→ **Exercise prompt**
Beginning with the first line of the material, set down each line exactly as written, up to and including the line with "def Obligations.ResetMeetsTheInvariant : Prop".

→ **Records shown**

/-- The reset state has the values of R46 and meets the invariant, for any parameters in the bounds of 00_scope.md R8.
That its own parameters are 2^20 is the model's choice (log 3). -/
def Obligations.ResetMeetsTheInvariant : Prop :=
  State.reset.Inv ∧ statusWord State.reset = 0 ∧ State.reset.ilen = 0 ∧ State.reset.olen = 0 ∧
  State.reset.phase = .idle ∧ ∀ c : Config, c.Valid → (State.resetWith c).Inv

/-- The layout of STATUS (10_state.md R23), its invariant read in the word, and that a host reads it and cannot write it. -/
def Obligations.StatusWordLayout : Prop :=
  ∀ s : State,
    (statusWord s).extractLsb' 0 2 = (match s.runState with | .idle => 0 | .busy => 1 | .done => 2 | .error => 3) ∧
    (statusWord s).extractLsb' 2 2 = 0 ∧
    (statusWord s).extractLsb' 4 4 = (match s.errKind with
      | none => 0 | some .emptyInput => 1 | some .malformedStream => 2 | some .codeTooLong => 3
      | some .encodeError => 4 | some .capacityExceeded => 5 | some .badCommand => 6) ∧
    (statusWord s).extractLsb' 8 56 = 0 ∧
    (s.Inv → ((statusWord s).extractLsb' 4 4 ≠ 0 ↔ (statusWord s).extractLsb' 0 2 = 3)) ∧
    (∀ es, s.port = .readReg 1 :: es → step s = .next { s with port := es, reply := .word (statusWord s) }) ∧
    (∀ v es, s.port = .writeReg 1 v :: es → step s = .next { s with port := es })

/-- Host register access (20_memory.md R64, 10_state.md R22 to R28). -/
def Obligations.HostRegisterAccess : Prop :=
  (∀ (s : State) (es : List PortEvent) (n : Nat), s.port = .readReg n :: es →
    (n = 0 → step s = .next { s with port := es, reply := .word 0 }) ∧
    (n = 1 → step s = .next { s with port := es, reply := .word (statusWord s) }) ∧
    (n = 2 → step s = .next { s with port := es, reply := .word s.ilen }) ∧
    (n = 3 → s.runState ≠ .busy → step s = .next { s with port := es, reply := .word s.olen }) ∧
    (n = 3 → s.runState = .busy → ∃ v, step s = .next { s with port := es, reply := .word v, fresh := s.fresh + 1 }) ∧
    (n = 4 → step s = .next { s with port := es, reply := .word (BitVec.ofNat 64 s.cfg.nMax) }) ∧
    (n = 5 → step s = .next { s with port := es, reply := .word (BitVec.ofNat 64 s.cfg.mMax) }) ∧
    (n = 6 ∨ n = 7 → step s = .next { s with port := es, reply := .word 0 })) ∧
  (∀ (s : State) (es : List PortEvent) (n : Nat) (v : Word), s.port = .writeReg n v :: es →
    (n = 2 → s.runState ≠ .busy → step s = .next { s with port := es, ilen := v }) ∧
    (n = 2 → s.runState = .busy → step s = .next { s with port := es }) ∧
    (n = 1 ∨ 3 ≤ n ∧ n ≤ 7 → step s = .next { s with port := es }) ∧
    (n = 0 → s.runState = .busy → step s = .next { s with port := es }) ∧
    (n = 0 → s.runState ≠ .busy → ∀ i, decodeCommand v = .ok i → step s = exec i { s with port := es }) ∧
    (n = 0 → s.runState ≠ .busy → ∀ e, decodeCommand v = .error e →
      step s = .next (raiseError .badCommand { s with port := es })))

→ **Output for this task**
/-- The reset state has the values of R46 and meets the invariant, for any parameters in the bounds of 00_scope.md R8.
That its own parameters are 2^20 is the model's choice (log 3). -/
def Obligations.ResetMeetsTheInvariant : Prop :=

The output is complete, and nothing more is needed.